The classification of forms of algebraic groups is generally only done for Galois extensions $L/K$. One gets a description of all $L/K$-forms of an algebraic $K$-group in terms of Galois cohomology.
But how do I find the algebraic $\mathbb{R}/\mathbb{Q}$-groups of some fixed algebraic $\mathbb{Q}$-group $\mathbf{G}$ ? I thought maybe it is enough to classify the $\overline{\mathbb{Q}}/\mathbb{Q}$-forms of $\mathbf{G}$, but then I would need something like this:
Let $\mathbf{G}$ and $\mathbf{H}$ be linear algebraic $\mathbb{Q}$-groups which are isomorphic as $\overline{\mathbb{Q}}$-groups. Then are they also isomorphic as $\mathbb{R}$-groups, or are at least $ \mathbf{G}(\mathbb{R})$ and $\mathbf{H}(\mathbb{R})$ isomorphic as real Lie groups?
If there is no general answer, how does one proceed in the case $\mathbf{G} = \mathbf{SL_n}$?
I think you didn't ask the question you meant to ask. Of course it's not true that $G_{\overline{\mathbb{Q}}} \cong H_{\overline{\mathbb{Q}}}$ implies $G_{\mathbb{R}} \cong H_{\mathbb{R}}$; a simple counterexample is $G = \mathbb{G}_m$, $H = \left\{ \begin{pmatrix} a & b \\ -b & a \end{pmatrix}: a^2 + b^2 = 1\right\}$ -- there is an isomorphism between the two of these over $\mathbb{Q}(i)$ given by sending $\begin{pmatrix} a & b \\ -b & a \end{pmatrix}$ to $a + i b$, but $G(\mathbb{R})$ and $H(\mathbb{R})$ are trivially not isomorphic as real Lie groups, because one is compact and the other is not.
What you probably meant to ask is the converse: if $G_{\mathbb{R}} \cong H_{\mathbb{R}}$, does this imply $G_{\overline{\mathbb{Q}}} \cong H_{\overline{\mathbb{Q}}}$? This is rather less obvious, but it is still true.

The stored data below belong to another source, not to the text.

-- ==== Sys2Proof/WellFormed.lean ====
section
/-! DEFINITION. Which terms of the syntax are instructions: the checks a constructor puts on its fields. -/

namespace Sys2Proof

/-- The opcodes of formats K, J and B that Table 5.6 assigns. -/
def op7Assigned (n : Nat) : Bool :=
  n ≤ 0x19 || (0x40 ≤ n && n ≤ 0x45) || n == 0x60 || n == 0x61

/-- The opcodes of formats W and X that Table 5.10 assigns; 0x1FF is ILLEGAL. -/
def op9Assigned (n : Nat) : Bool :=
  n ≤ 0x00F || (0x020 ≤ n && n ≤ 0x024) || (0x040 ≤ n && n ≤ 0x058) || (0x080 ≤ n && n ≤ 0x08C)
  || (0x0C0 ≤ n && n ≤ 0x0C7) || (0x0D0 ≤ n && n ≤ 0x0D5) || (0x0E0 ≤ n && n ≤ 0x0E5)
  || (0x100 ≤ n && n ≤ 0x10A) || (0x120 ≤ n && n ≤ 0x126) || (0x130 ≤ n && n ≤ 0x133)
  || (0x140 ≤ n && n ≤ 0x143) || (0x148 ≤ n && n ≤ 0x14D) || (0x160 ≤ n && n ≤ 0x168)
  || (0x180 ≤ n && n ≤ 0x184) || n == 0x188 || n == 0x189 || (0x1C0 ≤ n && n ≤ 0x1C6)

/-- A raw word is an unassigned opcode: its length bits agree with its width, and its OP7 or OP9 is
neither assigned nor that of ILLEGAL (R77, R87). -/
def RawWord.unassigned : RawWord → Bool
  | .w16 _ => false
  | .w32 b => b.toNat % 4 == 1 && !op7Assigned (b.toNat / 8 % 128) && b.toNat / 8 % 128 != 0x7F
  | .w64 b => b.toNat % 4 == 2 && !op9Assigned (b.toNat / 8 % 512) && b.toNat / 8 % 512 != 0x1FF
  | .w96 b => b.toNat % 4 == 3 && !op9Assigned (b.toNat / 8 % 512) && b.toNat / 8 % 512 != 0x1FF

-- BEGIN CHECKS
/-- The checks a constructor puts on its fields, beyond their widths. -/
def Instr.wellFormed : Instr → Bool
  | .d16Code w => !(w == ⟨false, 0#3, 0#10⟩)
  | .illegalD16 => true
  | .illegalK bits => bits.extractLsb' 0 2 == 1#2 && bits.extractLsb' 3 7 == 0x7F#7
  | .illegalW w => w.lit.isNone
  | .illegalX w => w.lit.isSome
  | .nop _ => true
  | .bra _ => true
  | .braB _ => true
  | .brx _ => true
  | .call _ => true
  | .callB _ => true
  | .callx _ => true
  | .ret _ => true
  | .loop w => !((w.sub6 == 1#6 : Bool))
  | .loopImm w => w.sub6 == 1#6
  | .lbrk _ => true
  | .reform _ => true
  | .exit _ => true
  | .yield _ => true
  | .trap _ => true
  | .launch _ => true
  | .clock _ => true
  | .elect _ => true
  | .setprio _ => true
  | .pseti _ => true
  | .psetf _ => true
  | .plop _ => true
  | .pmovGet w => !((w.sub6.getLsbD 0 : Bool))
  | .pmovSet w => w.sub6.getLsbD 0
  | .pvoteSome w => !((w.sub6 == 1#6 : Bool) || (w.sub6 == 2#6 : Bool) || (w.sub6 == 3#6 : Bool) || (w.sub6 == 4#6 : Bool))
  | .pvoteEvery w => w.sub6 == 1#6
  | .pvoteSame w => w.sub6 == 2#6
  | .pvoteMask w => w.sub6 == 3#6
  | .pvoteCount w => w.sub6 == 4#6
  | .iadd _ => true
  | .iaddI32K _ => true
  | .iaddI64K _ => true
  | .iaddI32J _ => true
  | .iaddI64J _ => true
  | .isub _ => true
  | .isubI32K _ => true
  | .imin _ => true
  | .imax _ => true
  | .imul _ => true
  | .imulI32K _ => true
  | .imulh _ => true
  | .imad _ => true
  | .idiv _ => true
  | .iabs _ => true
  | .popc _ => true
  | .clz _ => true
  | .brev _ => true
  | .shl _ => true
  | .shlN32K _ => true
  | .shlN32J _ => true
  | .shr _ => true
  | .shrN32K _ => true
  | .shrN32J _ => true
  | .shra _ => true
  | .rot _ => true
  | .bitf _ => true
  | .bitfAndK _ => true
  | .bitfOrK _ => true
  | .bitfXorK _ => true
  | .bitfAndJ _ => true
  | .bfx _ => true
  | .bfi _ => true
  | .sel _ => true
  | .mov _ => true
  | .movK _ => true
  | .movi _ => true
  | .moviI32J _ => true
  | .movs _ => true
  | .lea _ => true
  | .cvti _ => true
  | .fadd _ => true
  | .faddF32K _ => true
  | .faddBf16K _ => true
  | .fsub _ => true
  | .fmul _ => true
  | .fmulF32K _ => true
  | .fmulBf16K _ => true
  | .ffma _ => true
  | .ffmaF32K _ => true
  | .ffmaBf16K _ => true
  | .fmin _ => true
  | .fminF32K _ => true
  | .fmax _ => true
  | .fmaxF32K _ => true
  | .fclass _ => true
  | .frnd _ => true
  | .fcvt _ => true
  | .fcvti _ => true
  | .icvtf _ => true
  | .fdot _ => true
  | .fscale _ => true
  | .frcp _ => true
  | .frsq _ => true
  | .fsqrt _ => true
  | .fexp2 _ => true
  | .flog2 _ => true
  | .fsin _ => true
  | .fcos _ => true
  | .ftanh _ => true
  | .bqnt _ => true
  | .bdeq _ => true
  | .zpsub _ => true
  | .pack _ => true
  | .unpack _ => true
  | .amaxb _ => true
  | .shfl _ => true
  | .bcast _ => true
  | .perm _ => true
  | .matchOp _ => true
  | .redl _ => true
  | .scanl _ => true
  | .ldg _ => true
  | .ldgN32K _ => true
  | .ldgN64K _ => true
  | .stg _ => true
  | .stgN32K _ => true
  | .stgN64K _ => true
  | .ldc _ => true
  | .lds _ => true
  | .ldsN32K _ => true
  | .ldsN64K _ => true
  | .sts _ => true
  | .stsN32K _ => true
  | .stsN64K _ => true
  | .ldx _ => true
  | .stx _ => true
  | .pref _ => true
  | .ldb _ => true
  | .stb _ => true
  | .cmntPin w => !((w.sub6 == 1#6 : Bool) || (w.sub6 == 2#6 : Bool) || (w.sub6 == 3#6 : Bool) || (w.sub6 == 4#6 : Bool))
  | .cmntUnpin w => w.sub6 == 1#6
  | .cmntClean w => w.sub6 == 2#6
  | .cmntEvict w => w.sub6 == 3#6
  | .cmntL1inv w => w.sub6 == 4#6
  | .cpy _ => true
  | .cpym _ => true
  | .cpyg w => !((w.sub6 == 1#6 : Bool))
  | .cpygSpad w => w.sub6 == 1#6
  | .publ _ => true
  | .cwait w => !((w.sub6 == 1#6 : Bool))
  | .cwaitStat w => w.sub6 == 1#6
  | .wptr _ => true
  | .ccan _ => true
  | .atom _ => true
  | .red _ => true
  | .atoms _ => true
  | .atomx _ => true
  | .tbegin _ => true
  | .tcommit _ => true
  | .tabort _ => true
  | .tstat _ => true
  | .fence _ => true
  | .bar _ => true
  | .cbar w => !((w.sub6.getLsbD 2 : Bool))
  | .cbarCopy w => w.sub6.getLsbD 2
  | .arrive _ => true
  | .waitv _ => true
  | .tokenWait w => !((w.sub6 == 1#6 : Bool))
  | .tokenPass w => w.sub6 == 1#6
  | .mrsv w => !((w.sub6 == 1#6 : Bool))
  | .mrsvAcc w => w.sub6 == 1#6
  | .mrel w => !((w.sub6 == 1#6 : Bool))
  | .mrelAcc w => w.sub6 == 1#6
  | .mma _ => true
  | .mwait w => !((w.sub6 == 1#6 : Bool))
  | .mwaitAll w => w.sub6 == 1#6
  | .mdrain _ => true
  | .mzero _ => true
  | .msave _ => true
  | .mload _ => true
  | .mchk _ => true
  | .japp _ => true
  | .emit _ => true
  | .jsync w => !((w.sub6 == 1#6 : Bool))
  | .jsyncCtx w => w.sub6 == 1#6
  | .jtrunc _ => true
  | .jseed _ => true
  | .sopen _ => true
  | .sclose _ => true
  | .csrr _ => true
  | .csrw _ => true
  | .csrxSwap w => !((w.sub6 == 1#6 : Bool) || (w.sub6 == 2#6 : Bool))
  | .csrxSet w => w.sub6 == 1#6
  | .csrxClr w => w.sub6 == 2#6
  | .trapret _ => true
  | .region _ => true
  | .tlbinvCtx w => !((w.sub6 == 1#6 : Bool) || (w.sub6 == 2#6 : Bool))
  | .tlbinvRange w => w.sub6 == 1#6
  | .tlbinvAll w => w.sub6 == 2#6
  | .selftestLane w => !((w.sub6 == 1#6 : Bool) || (w.sub6 == 2#6 : Bool) || (w.sub6 == 3#6 : Bool) || (w.sub6 == 4#6 : Bool))
  | .selftestL1 w => w.sub6 == 1#6
  | .selftestEngine w => w.sub6 == 2#6
  | .selftestRfull w => w.sub6 == 3#6
  | .selftestLink w => w.sub6 == 4#6
  | .caramelHalt _ => true
  | .caramelMatch _ => true
  | .caramelMatchx _ => true
  | .caramelRecv _ => true
  | .caramelWaitn _ => true
  | .caramelComb _ => true
  | .caramelCombo _ => true
  | .caramelCvt _ => true
  | .caramelFwd _ => true
  | .caramelMcast _ => true
  | .caramelSend _ => true
  | .caramelGath _ => true
  | .caramelScat _ => true
  | .caramelDrop _ => true
  | .caramelLdk _ => true
  | .caramelSetk _ => true
  | .caramelAddk _ => true
  | .caramelBrk _ => true
  | .caramelBnz _ => true
  | .caramelLoopk _ => true
  | .caramelPost _ => true
  | .caramelDone _ => true
  | .unassignedOpcode w => RawWord.unassigned w
  | .caramelIllegalWord w => w.all (fun x => decide (0x16 ≤ x.toNat / 2 ^ 27))
  | .exitDrainComplete => true
  | .yieldTimeout => true
  | .publSwap => true
  | .copySectorDelivered => true
  | .copyPreemptPause => true
  | .scFenceMarker => true
  | .waitvPoll => true
  | .commitTokenHandover => true
  | .edetwaitTimeout => true
  | .mrsvCopyComplete => true
  | .mrelPerform => true
  | .engineGrant => true
  | .engineEntryAge => true
  | .engineCommandComplete => true
  | .jsyncStallTimeout => true
  | .journalRecordAtPartner => true
  | .journalAck => true
  | .replayJournalFetch => true
  | .streamCloseDrain => true
  | .streamClosed => true
  | .tlbinvComplete => true
  | .longResultReturn => true
  | .parkCommit => true
  | .pageFaultResolved => true
  | .ottEntryGrant => true
  | .tableWalkDone => true
  | .lldWindowEnd => true
  | .reformBinAgeExpiry => true
  | .reformBinDraw => true
  | .reformDetDrain => true
  | .wcDrain => true
  | .wcAgeExpiry => true
  | .wcDrainAck => true
  | .remoteReadAtOwner => true
  | .remoteWriteAtOwner => true
  | .streamRequestAtOwner => true
  | .lowWaterUpdate => true
  | .lwmIdleSend => true
  | .remoteAnswer => true
  | .remoteTimeout => true
  | .busyResend => true
  | .yptPacketExpire => true
  | .ownerRestart => true
  | .linkDown => true
  | .linkRecover => true
  | .membershipChange => true
  | .packageRejoin => true
  | .arm => true
  | .seal => true
  | .disarm => true
  | .windowDataStore => true
  | .caramelProgramStart => true
  | .caramelPacketArrival => true
  | .caramelTransferAck => true
  | .caramelAbortReceived => true
  | .mailboxSubmit => true
  | .mailboxDonebitClear => true
  | .serviceSubmission => true
  | .unmap => true
  | .migrate => true
  | .reclaim => true
  | .exportFrames => true
  | .unexportFrames => true
  | .depSampleOnUpdate => true
  | .depSampleTimer => true
  | .clusterDispatch => true
  | .priorityPreemption => true
  | .preemptionHalted => true
  | .teamEndChannelsQuiet => true
  | .teamEndEngineDone => true
  | .peerWindowCloseAck => true
  | .launchRetire => true
  | .contextCreate => true
  | .contextDestroy => true
  | .bankroleWrite => true
  | .tgtctxWrite => true
  | .tpcWrite => true
  | .errstatClear => true
  | .jpartnerWrite => true
  | .translationCsrWrite => true
  | .meyeStart => true
  | .meyeCountDone => true
  | .registerWrite => true
  | .hostBar0InvalidAccess => true
  | .correctionWindowEnd => true
  | .elogAck => true
  | .bootRomVerify => true
  | .dieAdmission => true
  | .engineSelftestStage => true
  | .powerOff => true
  | .hubReset => true
  | .firmwareRestart => true
  | .thermalThrottle => true
  | .thermalRecover => true
  | .overTemperatureTrip => true
  | .postedEntryPerformed => true
  | .scatWritesPerformed => true
  | .journalTruncationAtPartner => true

-- END CHECKS
end Sys2Proof
end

Intuitively, the reason it holds is this: to find an isomorphism $G_K \cong H_K$ for some field $K$, you have to find solutions in $K$ to some finite collection of polynomial equations (with coefficients in $\mathbb{Q}$); and if these have solutions over $\mathbb{R}$, they must have solutions over some finite extension of $\mathbb{Q}$.